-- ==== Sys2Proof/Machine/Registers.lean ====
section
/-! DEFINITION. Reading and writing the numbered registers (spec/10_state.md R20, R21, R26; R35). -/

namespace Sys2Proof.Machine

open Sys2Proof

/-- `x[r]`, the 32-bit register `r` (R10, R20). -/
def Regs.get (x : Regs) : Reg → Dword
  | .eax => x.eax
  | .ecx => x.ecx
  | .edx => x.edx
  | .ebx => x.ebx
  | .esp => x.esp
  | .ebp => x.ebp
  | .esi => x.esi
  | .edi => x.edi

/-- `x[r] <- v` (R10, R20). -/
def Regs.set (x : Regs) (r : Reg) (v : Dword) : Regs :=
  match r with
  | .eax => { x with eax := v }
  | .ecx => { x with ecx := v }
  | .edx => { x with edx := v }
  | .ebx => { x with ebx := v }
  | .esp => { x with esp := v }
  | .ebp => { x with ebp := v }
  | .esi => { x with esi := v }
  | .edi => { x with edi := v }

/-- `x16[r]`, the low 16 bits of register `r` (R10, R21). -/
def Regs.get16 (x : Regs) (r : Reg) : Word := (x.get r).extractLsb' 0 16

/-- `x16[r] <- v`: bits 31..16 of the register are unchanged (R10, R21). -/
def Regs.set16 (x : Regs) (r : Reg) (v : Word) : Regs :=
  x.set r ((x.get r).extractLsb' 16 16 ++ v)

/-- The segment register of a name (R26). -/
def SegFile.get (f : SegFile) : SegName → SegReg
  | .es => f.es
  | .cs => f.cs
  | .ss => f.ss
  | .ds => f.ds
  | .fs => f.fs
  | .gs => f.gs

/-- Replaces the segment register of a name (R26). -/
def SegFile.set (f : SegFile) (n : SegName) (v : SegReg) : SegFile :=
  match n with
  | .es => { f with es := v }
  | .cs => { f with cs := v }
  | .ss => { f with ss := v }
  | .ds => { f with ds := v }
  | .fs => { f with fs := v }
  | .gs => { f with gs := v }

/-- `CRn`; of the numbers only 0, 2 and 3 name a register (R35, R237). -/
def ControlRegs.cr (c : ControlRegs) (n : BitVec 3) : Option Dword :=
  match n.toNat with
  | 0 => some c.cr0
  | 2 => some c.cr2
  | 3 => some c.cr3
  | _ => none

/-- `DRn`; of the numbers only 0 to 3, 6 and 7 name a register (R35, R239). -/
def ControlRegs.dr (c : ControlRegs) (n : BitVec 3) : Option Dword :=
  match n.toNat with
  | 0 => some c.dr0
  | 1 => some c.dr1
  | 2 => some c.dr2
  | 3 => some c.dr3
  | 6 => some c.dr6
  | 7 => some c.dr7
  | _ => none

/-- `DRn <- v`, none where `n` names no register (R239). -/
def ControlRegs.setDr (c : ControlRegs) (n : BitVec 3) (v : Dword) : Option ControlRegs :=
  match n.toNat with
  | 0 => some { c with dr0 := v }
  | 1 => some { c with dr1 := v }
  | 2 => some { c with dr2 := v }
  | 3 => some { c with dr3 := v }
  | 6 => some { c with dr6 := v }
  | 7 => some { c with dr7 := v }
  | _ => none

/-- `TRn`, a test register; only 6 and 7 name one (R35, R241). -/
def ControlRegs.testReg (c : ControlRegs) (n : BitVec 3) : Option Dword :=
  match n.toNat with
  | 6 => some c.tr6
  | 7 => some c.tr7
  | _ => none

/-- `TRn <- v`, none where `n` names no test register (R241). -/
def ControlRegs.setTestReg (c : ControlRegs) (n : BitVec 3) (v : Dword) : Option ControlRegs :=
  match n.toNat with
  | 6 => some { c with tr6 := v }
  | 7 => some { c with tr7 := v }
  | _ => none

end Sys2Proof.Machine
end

---*---

__Task to carry out__:
Write out every line from the data above that includes "segment".

__Expected answer__:
/-- The segment register of a name (R26). -/
/-- Replaces the segment register of a name (R26). -/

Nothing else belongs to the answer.